• _ABOUT THIS TASK_
Below are the records; copy exactly the stretch from the line containing "have h2 : (a" through the line containing "simpa using h2", both ends included, and nothing else.

--- EXTRACTED ENTRIES Enclosed Below ---

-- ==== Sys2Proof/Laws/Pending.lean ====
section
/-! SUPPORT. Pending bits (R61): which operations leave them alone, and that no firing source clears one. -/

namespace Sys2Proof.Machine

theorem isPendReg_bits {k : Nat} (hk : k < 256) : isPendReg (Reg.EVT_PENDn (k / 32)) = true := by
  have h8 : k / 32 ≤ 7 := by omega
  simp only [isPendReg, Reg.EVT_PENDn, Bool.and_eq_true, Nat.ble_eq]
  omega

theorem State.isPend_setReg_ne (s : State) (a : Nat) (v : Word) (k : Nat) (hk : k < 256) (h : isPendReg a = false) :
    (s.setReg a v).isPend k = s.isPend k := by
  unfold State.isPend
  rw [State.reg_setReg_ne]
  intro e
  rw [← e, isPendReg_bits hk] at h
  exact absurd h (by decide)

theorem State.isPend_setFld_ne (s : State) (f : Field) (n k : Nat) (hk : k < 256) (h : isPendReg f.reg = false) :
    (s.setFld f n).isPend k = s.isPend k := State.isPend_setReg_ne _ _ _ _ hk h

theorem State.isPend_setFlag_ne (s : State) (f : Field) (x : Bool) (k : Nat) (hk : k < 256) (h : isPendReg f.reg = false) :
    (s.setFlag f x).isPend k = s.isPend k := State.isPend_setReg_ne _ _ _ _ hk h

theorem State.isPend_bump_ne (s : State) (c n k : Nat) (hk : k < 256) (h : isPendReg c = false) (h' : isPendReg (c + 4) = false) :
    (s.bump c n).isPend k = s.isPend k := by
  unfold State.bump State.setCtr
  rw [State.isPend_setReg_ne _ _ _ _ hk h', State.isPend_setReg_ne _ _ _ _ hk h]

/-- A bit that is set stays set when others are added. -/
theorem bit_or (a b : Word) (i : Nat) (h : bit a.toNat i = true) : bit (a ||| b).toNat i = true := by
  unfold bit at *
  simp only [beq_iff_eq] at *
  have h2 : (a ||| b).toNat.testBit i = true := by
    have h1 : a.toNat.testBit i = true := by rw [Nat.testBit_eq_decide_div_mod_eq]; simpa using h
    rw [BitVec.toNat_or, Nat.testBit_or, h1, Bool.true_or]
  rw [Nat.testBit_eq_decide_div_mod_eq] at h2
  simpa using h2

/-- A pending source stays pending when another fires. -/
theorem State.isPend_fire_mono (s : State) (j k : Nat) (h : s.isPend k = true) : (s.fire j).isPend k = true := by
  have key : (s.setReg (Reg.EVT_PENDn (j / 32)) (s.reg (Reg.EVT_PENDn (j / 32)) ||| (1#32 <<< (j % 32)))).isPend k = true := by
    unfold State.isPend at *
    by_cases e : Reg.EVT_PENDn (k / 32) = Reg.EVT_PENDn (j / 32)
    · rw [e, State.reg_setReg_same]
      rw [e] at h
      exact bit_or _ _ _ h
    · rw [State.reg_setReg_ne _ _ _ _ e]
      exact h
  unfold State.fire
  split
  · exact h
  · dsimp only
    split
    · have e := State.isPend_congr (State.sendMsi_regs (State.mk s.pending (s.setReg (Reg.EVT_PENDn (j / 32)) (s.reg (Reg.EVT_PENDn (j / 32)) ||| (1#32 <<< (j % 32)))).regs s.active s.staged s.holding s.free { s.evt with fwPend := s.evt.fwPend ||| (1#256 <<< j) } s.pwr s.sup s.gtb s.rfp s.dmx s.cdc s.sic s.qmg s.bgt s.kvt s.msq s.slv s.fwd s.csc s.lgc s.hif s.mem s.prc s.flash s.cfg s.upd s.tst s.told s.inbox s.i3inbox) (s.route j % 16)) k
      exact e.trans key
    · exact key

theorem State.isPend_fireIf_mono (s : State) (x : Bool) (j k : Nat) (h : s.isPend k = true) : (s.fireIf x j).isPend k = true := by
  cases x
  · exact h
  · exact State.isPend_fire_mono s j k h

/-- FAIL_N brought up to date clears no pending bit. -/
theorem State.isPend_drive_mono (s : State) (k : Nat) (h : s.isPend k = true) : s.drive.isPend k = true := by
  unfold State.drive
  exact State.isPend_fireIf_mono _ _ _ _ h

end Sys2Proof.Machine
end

--- End of Enclosed EXTRACTED ENTRIES ---

• _WRITTEN RESPONSE_
  have h2 : (a ||| b).toNat.testBit i = true := by
    have h1 : a.toNat.testBit i = true := by rw [Nat.testBit_eq_decide_div_mod_eq]; simpa using h
    rw [BitVec.toNat_or, Nat.testBit_or, h1, Bool.true_or]
  rw [Nat.testBit_eq_decide_div_mod_eq] at h2
  simpa using h2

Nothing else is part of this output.